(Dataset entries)

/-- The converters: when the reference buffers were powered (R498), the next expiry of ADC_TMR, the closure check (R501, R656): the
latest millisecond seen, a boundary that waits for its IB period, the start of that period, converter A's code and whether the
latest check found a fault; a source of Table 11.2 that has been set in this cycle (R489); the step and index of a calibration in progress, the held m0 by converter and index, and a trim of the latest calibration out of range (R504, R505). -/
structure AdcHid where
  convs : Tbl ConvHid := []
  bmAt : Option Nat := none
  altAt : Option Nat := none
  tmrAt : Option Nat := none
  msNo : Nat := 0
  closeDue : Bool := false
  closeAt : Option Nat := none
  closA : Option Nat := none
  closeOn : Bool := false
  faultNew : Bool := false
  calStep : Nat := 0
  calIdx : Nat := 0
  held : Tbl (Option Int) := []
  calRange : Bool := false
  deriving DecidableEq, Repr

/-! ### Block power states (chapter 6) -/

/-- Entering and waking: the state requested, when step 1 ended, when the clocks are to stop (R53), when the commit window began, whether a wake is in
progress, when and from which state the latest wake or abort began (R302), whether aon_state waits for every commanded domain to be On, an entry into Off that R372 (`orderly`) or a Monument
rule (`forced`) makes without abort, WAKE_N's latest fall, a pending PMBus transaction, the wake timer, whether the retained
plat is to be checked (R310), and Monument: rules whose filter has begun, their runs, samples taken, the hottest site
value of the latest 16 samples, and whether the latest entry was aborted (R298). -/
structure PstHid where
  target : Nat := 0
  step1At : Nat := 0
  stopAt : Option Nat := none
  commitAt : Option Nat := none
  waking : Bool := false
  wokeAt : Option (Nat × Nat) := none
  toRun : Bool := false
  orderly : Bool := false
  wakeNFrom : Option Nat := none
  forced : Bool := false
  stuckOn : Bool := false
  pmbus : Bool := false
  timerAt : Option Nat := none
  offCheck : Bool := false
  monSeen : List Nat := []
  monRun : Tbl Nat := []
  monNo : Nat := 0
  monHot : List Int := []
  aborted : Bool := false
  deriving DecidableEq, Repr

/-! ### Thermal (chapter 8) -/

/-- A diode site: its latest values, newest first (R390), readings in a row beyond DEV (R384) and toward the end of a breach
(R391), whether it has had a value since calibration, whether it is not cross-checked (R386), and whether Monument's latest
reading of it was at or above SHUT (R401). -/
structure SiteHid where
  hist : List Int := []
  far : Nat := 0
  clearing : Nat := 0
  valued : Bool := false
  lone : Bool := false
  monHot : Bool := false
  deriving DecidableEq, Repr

==

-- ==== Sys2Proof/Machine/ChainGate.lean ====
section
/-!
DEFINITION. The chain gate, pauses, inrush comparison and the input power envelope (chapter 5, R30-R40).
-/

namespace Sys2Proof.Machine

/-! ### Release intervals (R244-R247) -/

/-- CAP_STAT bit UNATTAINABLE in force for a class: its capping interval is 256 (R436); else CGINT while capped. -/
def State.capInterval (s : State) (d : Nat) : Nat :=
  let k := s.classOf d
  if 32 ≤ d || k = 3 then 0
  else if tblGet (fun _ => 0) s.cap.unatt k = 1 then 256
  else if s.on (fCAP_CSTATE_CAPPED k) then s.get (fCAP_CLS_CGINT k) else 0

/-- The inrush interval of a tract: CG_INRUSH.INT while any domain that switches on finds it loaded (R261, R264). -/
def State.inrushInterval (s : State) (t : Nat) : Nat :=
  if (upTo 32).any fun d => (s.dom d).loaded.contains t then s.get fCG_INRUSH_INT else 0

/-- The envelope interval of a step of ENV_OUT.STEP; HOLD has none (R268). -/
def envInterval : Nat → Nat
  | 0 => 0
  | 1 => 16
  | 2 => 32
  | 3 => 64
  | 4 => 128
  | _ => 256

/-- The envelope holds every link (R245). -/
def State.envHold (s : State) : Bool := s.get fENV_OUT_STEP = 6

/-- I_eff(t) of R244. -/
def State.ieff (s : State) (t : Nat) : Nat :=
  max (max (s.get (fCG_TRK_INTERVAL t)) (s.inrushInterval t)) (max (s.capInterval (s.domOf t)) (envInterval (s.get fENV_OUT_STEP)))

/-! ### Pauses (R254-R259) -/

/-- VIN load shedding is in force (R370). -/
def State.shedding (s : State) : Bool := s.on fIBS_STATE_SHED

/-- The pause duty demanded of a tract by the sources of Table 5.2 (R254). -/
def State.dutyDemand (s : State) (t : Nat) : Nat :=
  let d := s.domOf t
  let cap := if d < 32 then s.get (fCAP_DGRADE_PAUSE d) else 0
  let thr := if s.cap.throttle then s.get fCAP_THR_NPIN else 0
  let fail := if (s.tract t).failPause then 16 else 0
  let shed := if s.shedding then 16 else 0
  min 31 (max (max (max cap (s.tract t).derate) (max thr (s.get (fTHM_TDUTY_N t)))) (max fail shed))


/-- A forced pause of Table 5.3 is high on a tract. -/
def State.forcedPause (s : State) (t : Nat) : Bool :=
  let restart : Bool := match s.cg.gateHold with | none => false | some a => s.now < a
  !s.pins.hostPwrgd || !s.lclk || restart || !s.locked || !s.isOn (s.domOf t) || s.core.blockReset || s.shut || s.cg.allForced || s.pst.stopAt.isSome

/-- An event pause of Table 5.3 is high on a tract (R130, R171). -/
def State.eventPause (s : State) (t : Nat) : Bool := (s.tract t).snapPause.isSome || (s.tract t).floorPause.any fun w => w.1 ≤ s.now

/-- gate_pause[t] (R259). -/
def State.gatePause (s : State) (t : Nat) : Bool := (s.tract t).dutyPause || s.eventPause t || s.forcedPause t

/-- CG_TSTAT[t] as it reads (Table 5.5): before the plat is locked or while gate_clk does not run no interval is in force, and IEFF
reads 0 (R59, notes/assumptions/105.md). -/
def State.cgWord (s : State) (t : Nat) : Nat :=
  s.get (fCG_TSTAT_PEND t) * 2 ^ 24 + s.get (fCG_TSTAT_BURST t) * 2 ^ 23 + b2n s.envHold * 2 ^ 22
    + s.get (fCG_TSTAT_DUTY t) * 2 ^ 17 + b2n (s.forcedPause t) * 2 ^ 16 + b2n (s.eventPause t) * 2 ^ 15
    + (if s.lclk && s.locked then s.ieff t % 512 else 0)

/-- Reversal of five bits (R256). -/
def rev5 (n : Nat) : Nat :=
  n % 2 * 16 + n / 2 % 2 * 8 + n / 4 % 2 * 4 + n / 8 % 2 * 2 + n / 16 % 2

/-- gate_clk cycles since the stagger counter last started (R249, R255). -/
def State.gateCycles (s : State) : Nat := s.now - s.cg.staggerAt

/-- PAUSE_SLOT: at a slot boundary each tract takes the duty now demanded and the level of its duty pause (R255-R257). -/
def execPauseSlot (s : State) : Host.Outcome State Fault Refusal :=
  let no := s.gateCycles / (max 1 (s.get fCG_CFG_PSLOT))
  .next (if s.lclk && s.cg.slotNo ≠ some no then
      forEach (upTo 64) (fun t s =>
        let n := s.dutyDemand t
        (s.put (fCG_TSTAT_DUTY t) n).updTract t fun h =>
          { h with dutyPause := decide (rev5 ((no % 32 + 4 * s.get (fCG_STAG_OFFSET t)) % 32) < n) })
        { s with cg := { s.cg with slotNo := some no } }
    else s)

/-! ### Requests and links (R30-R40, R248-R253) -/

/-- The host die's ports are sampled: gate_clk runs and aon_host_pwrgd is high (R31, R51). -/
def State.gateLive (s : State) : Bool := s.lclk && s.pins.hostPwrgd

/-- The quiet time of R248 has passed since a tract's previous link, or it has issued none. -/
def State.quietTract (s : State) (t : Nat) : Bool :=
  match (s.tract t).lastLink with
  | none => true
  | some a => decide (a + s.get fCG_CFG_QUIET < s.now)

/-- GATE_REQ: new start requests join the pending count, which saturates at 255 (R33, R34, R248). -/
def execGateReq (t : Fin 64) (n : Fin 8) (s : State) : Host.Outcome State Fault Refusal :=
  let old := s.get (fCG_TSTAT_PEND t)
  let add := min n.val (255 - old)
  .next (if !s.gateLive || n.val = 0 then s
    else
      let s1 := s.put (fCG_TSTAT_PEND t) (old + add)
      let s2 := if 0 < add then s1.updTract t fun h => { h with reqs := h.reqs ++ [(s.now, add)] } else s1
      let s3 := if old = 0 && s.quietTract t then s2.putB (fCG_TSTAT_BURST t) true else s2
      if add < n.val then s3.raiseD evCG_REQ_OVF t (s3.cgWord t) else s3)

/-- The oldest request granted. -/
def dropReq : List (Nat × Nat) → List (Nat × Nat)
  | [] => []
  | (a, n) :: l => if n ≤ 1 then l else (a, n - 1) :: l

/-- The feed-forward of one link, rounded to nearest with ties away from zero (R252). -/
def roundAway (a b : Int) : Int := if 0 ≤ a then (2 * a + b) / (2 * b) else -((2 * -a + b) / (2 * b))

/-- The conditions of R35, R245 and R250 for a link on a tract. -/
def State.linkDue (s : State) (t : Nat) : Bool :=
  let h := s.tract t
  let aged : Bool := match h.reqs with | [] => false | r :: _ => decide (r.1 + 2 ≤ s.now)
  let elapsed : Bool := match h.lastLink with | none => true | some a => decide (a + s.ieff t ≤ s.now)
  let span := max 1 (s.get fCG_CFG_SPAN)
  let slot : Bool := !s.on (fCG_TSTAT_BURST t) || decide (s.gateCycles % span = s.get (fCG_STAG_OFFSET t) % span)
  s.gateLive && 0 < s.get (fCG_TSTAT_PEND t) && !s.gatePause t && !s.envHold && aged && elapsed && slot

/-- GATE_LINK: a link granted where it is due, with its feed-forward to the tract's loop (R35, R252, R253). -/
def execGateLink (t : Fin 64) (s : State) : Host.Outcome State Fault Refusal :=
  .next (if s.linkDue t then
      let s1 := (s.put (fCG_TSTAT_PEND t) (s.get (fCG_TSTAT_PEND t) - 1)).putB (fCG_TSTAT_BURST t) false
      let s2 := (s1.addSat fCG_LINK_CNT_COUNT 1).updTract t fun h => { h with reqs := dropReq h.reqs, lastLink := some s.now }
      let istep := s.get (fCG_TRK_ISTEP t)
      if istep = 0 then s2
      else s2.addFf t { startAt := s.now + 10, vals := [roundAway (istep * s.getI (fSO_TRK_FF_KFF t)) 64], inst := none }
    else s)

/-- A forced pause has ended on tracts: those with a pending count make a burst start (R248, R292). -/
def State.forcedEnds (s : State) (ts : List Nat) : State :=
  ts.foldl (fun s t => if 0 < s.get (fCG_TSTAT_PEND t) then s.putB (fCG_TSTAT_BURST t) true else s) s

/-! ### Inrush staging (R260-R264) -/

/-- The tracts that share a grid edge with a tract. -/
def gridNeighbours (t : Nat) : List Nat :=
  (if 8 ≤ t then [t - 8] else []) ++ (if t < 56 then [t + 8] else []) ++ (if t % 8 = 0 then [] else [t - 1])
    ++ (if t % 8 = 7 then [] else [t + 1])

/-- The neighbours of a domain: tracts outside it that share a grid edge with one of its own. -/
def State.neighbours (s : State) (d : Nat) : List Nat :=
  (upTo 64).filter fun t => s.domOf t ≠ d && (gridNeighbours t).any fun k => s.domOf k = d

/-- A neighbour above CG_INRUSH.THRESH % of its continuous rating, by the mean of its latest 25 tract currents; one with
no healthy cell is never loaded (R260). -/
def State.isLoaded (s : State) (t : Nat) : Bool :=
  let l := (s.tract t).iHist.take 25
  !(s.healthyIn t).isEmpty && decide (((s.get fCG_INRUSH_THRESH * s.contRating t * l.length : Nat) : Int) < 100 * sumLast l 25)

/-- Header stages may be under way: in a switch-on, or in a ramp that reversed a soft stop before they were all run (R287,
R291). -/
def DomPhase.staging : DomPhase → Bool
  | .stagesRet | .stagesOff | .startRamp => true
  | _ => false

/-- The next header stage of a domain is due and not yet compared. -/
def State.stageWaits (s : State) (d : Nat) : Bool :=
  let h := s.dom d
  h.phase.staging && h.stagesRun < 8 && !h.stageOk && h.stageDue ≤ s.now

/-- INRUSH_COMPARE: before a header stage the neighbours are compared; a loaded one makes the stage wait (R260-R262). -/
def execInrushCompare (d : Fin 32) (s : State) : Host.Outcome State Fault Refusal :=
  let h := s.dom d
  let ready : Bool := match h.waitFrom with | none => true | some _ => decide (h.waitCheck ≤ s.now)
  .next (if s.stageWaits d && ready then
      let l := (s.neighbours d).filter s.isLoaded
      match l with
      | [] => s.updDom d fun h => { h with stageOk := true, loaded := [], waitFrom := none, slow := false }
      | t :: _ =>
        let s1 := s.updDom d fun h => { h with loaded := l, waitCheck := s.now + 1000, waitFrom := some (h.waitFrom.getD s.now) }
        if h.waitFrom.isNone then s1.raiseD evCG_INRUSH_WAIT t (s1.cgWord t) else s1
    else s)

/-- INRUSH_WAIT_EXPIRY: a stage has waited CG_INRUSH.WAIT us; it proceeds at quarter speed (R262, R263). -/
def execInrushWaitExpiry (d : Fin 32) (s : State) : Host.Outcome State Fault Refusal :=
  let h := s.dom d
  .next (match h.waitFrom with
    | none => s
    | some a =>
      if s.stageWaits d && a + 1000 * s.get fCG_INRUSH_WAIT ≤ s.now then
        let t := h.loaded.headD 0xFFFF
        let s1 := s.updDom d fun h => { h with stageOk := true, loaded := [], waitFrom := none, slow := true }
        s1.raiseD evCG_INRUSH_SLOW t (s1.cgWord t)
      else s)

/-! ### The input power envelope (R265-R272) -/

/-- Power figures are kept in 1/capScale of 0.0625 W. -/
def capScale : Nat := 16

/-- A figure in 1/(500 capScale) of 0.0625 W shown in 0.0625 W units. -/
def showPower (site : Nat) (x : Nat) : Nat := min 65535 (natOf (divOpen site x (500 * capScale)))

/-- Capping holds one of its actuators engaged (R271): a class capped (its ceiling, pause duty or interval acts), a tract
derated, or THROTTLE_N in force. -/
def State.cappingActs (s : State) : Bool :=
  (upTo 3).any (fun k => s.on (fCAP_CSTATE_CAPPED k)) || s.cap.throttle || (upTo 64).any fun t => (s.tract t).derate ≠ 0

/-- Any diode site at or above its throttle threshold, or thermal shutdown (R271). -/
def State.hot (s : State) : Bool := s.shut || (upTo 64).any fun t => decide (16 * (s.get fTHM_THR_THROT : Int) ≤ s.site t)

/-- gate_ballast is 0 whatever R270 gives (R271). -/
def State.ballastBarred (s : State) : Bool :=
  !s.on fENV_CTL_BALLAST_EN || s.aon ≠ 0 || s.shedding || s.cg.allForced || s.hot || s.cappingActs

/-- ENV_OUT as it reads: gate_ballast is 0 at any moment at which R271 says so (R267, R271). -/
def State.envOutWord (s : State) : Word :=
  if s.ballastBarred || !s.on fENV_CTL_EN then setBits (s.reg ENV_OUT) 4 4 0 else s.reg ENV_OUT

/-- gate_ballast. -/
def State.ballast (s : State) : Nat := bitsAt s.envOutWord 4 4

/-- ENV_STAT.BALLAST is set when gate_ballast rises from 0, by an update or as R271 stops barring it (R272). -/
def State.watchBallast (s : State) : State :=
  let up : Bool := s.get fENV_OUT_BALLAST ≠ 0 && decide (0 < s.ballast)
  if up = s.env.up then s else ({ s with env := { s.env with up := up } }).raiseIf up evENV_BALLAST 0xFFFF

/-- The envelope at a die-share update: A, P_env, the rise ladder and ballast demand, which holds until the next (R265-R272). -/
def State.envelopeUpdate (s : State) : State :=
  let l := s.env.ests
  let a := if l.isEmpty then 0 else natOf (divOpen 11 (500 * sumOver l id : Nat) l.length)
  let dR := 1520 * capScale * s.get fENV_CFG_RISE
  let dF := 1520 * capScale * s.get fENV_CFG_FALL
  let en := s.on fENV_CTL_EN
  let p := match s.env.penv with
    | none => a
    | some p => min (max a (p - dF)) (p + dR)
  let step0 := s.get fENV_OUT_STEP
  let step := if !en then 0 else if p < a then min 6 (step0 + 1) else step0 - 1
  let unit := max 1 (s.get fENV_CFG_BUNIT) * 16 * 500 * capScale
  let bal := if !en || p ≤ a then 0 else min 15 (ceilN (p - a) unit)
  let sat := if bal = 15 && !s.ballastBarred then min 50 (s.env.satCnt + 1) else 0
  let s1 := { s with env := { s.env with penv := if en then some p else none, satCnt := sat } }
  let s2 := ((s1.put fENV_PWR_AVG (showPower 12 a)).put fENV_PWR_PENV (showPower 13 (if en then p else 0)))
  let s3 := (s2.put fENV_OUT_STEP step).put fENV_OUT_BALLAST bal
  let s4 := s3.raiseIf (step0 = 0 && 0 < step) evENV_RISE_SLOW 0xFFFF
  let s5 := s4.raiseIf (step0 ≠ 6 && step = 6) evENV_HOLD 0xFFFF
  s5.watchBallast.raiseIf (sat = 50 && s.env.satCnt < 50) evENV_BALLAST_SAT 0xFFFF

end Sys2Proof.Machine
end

> _What you will do_
Give again exactly, and only, the lines above starting at the one with "plat is to be" and ending at the one with "monSeen : List Nat := []".

> _Result for this exercise_
plat is to be checked (R310), and Monument: rules whose filter has begun, their runs, samples taken, the hottest site
value of the latest 16 samples, and whether the latest entry was aborted (R298). -/
structure PstHid where
  target : Nat := 0
  step1At : Nat := 0
  stopAt : Option Nat := none
  commitAt : Option Nat := none
  waking : Bool := false
  wokeAt : Option (Nat × Nat) := none
  toRun : Bool := false
  orderly : Bool := false
  wakeNFrom : Option Nat := none
  forced : Bool := false
  stuckOn : Bool := false
  pmbus : Bool := false
  timerAt : Option Nat := none
  offCheck : Bool := false
  monSeen : List Nat := []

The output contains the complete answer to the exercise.